_Exercise goal_:
Without altering a single word, repeat the records that follow.

[Saved entries]
---

/-! ## WRHDR (R130) -/

/-- The header bits `WRHDR` writes, from the parameter registers. -/
def State.headerOf (s : State) : List Bool :=
  headerBits s.count.toNat s.channels.toNat s.bps.toNat s.rate.toNat

@[simp] theorem State.headerOf_length (s : State) : s.headerOf.length = 160 := headerBits_length _ _ _ _

theorem exec_wrhdr (h : s.Inv) : exec .wrhdr s = .next (((s.seek 0).emit s.headerOf).answered (okResponse 0 0)) :=
  congrArg respondPlain (opWrhdr_eq h.small h.atLeastHeader)

theorem State.seek_zero_emit_answered_buf (s : State) (bs : List Bool) (r : Response) :
    (((s.seek 0).emit bs).answered r).buf = orBits s.buf 0 bs := by
  rw [State.answered_buf, State.emit_buf, State.seek_buf, s.pos_seek (by decide)]

/-- As many bits as a header has, written from the start, end on the byte boundary (20, 0) (30_encoding.md R78). -/
theorem State.seek_zero_emit_answered_frame (s : State) {bs : List Bool} (hlen : bs.length = 160) (r : Response) :
    ((s.seek 0).emit bs).answered r = { s with
      curByte := 20, curBit := 0, buf := (((s.seek 0).emit bs).answered r).buf, rsp := some r } := by
  rw [State.emit, State.advance, State.withBuf_pos, s.pos_seek (by decide), hlen]
  rfl

/-- Settles O36. -/
theorem wrhdrWritesHeader : Obligations.WrhdrWritesHeader := by
  intro s h
  have hwritten : OrWritten s.buf (((s.seek 0).emit s.headerOf).answered (okResponse 0 0)).buf 0 s.headerOf := by
    rw [State.seek_zero_emit_answered_buf]
    exact bufBit_orBits h.bufWf 0 s.headerOf
  exact ⟨_, exec_wrhdr h, hwritten, s.seek_zero_emit_answered_frame s.headerOf_length _⟩

/-! ## RDHDR (R131) -/

theorem exec_rdhdr_of_mismatch (h : s.Inv) (hm : fieldAt s.buf 0 32 ≠ magic) :
    exec .rdhdr s =
      .next (((s.seek 32).withStatus (setHdrOk false s.status)).answered (okResponse 0 0)) :=
  congrArg (respond (fun b : Bool => word b.toNat) fun _ => 0) ((opRdhdr_eq h.small h.atLeastHeader).trans (if_neg hm))

theorem exec_rdhdr_of_magic (h : s.Inv) (hm : fieldAt s.buf 0 32 = magic) :
    exec .rdhdr s =
      .next ((s.afterHeader (fieldAt s.buf 32 64) (fieldAt s.buf 96 16) (fieldAt s.buf 112 16)
        (fieldAt s.buf 128 32)).answered (okResponse 1 0)) :=
  congrArg (respond (fun b : Bool => word b.toNat) fun _ => 0) ((opRdhdr_eq h.small h.atLeastHeader).trans (if_pos hm))

/-- Settles O37. -/
theorem rdhdrReadsHeader : Obligations.RdhdrReadsHeader := fun _ h =>
  ⟨exec_rdhdr_of_mismatch h, exec_rdhdr_of_magic h⟩

/-! ## WRHDR, then RDHDR (R133) -/

theorem bufBit_of_readByte_eq_zero {m : List Host.Cell} {n p : Nat} (hzero : ∀ a, a < n → readByte m a = 0)
    (hp : p < 8 * n) : bufBit m p = false := by
  rw [bufBit, hzero (p / 8) (by omega)]
  exact BitVec.getLsbD_zero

---

_Expected answer_:
/-! ## WRHDR (R130) -/

/-- The header bits `WRHDR` writes, from the parameter registers. -/
def State.headerOf (s : State) : List Bool :=
  headerBits s.count.toNat s.channels.toNat s.bps.toNat s.rate.toNat

@[simp] theorem State.headerOf_length (s : State) : s.headerOf.length = 160 := headerBits_length _ _ _ _

theorem exec_wrhdr (h : s.Inv) : exec .wrhdr s = .next (((s.seek 0).emit s.headerOf).answered (okResponse 0 0)) :=
  congrArg respondPlain (opWrhdr_eq h.small h.atLeastHeader)

theorem State.seek_zero_emit_answered_buf (s : State) (bs : List Bool) (r : Response) :
    (((s.seek 0).emit bs).answered r).buf = orBits s.buf 0 bs := by
  rw [State.answered_buf, State.emit_buf, State.seek_buf, s.pos_seek (by decide)]

/-- As many bits as a header has, written from the start, end on the byte boundary (20, 0) (30_encoding.md R78). -/
theorem State.seek_zero_emit_answered_frame (s : State) {bs : List Bool} (hlen : bs.length = 160) (r : Response) :
    ((s.seek 0).emit bs).answered r = { s with
      curByte := 20, curBit := 0, buf := (((s.seek 0).emit bs).answered r).buf, rsp := some r } := by
  rw [State.emit, State.advance, State.withBuf_pos, s.pos_seek (by decide), hlen]
  rfl

/-- Settles O36. -/
theorem wrhdrWritesHeader : Obligations.WrhdrWritesHeader := by
  intro s h
  have hwritten : OrWritten s.buf (((s.seek 0).emit s.headerOf).answered (okResponse 0 0)).buf 0 s.headerOf := by
    rw [State.seek_zero_emit_answered_buf]
    exact bufBit_orBits h.bufWf 0 s.headerOf
  exact ⟨_, exec_wrhdr h, hwritten, s.seek_zero_emit_answered_frame s.headerOf_length _⟩

/-! ## RDHDR (R131) -/

theorem exec_rdhdr_of_mismatch (h : s.Inv) (hm : fieldAt s.buf 0 32 ≠ magic) :
    exec .rdhdr s =
      .next (((s.seek 32).withStatus (setHdrOk false s.status)).answered (okResponse 0 0)) :=
  congrArg (respond (fun b : Bool => word b.toNat) fun _ => 0) ((opRdhdr_eq h.small h.atLeastHeader).trans (if_neg hm))

theorem exec_rdhdr_of_magic (h : s.Inv) (hm : fieldAt s.buf 0 32 = magic) :
    exec .rdhdr s =
      .next ((s.afterHeader (fieldAt s.buf 32 64) (fieldAt s.buf 96 16) (fieldAt s.buf 112 16)
        (fieldAt s.buf 128 32)).answered (okResponse 1 0)) :=
  congrArg (respond (fun b : Bool => word b.toNat) fun _ => 0) ((opRdhdr_eq h.small h.atLeastHeader).trans (if_pos hm))

/-- Settles O37. -/
theorem rdhdrReadsHeader : Obligations.RdhdrReadsHeader := fun _ h =>
  ⟨exec_rdhdr_of_mismatch h, exec_rdhdr_of_magic h⟩

/-! ## WRHDR, then RDHDR (R133) -/

theorem bufBit_of_readByte_eq_zero {m : List Host.Cell} {n p : Nat} (hzero : ∀ a, a < n → readByte m a = 0)
    (hp : p < 8 * n) : bufBit m p = false := by
  rw [bufBit, hzero (p / 8) (by omega)]
  exact BitVec.getLsbD_zero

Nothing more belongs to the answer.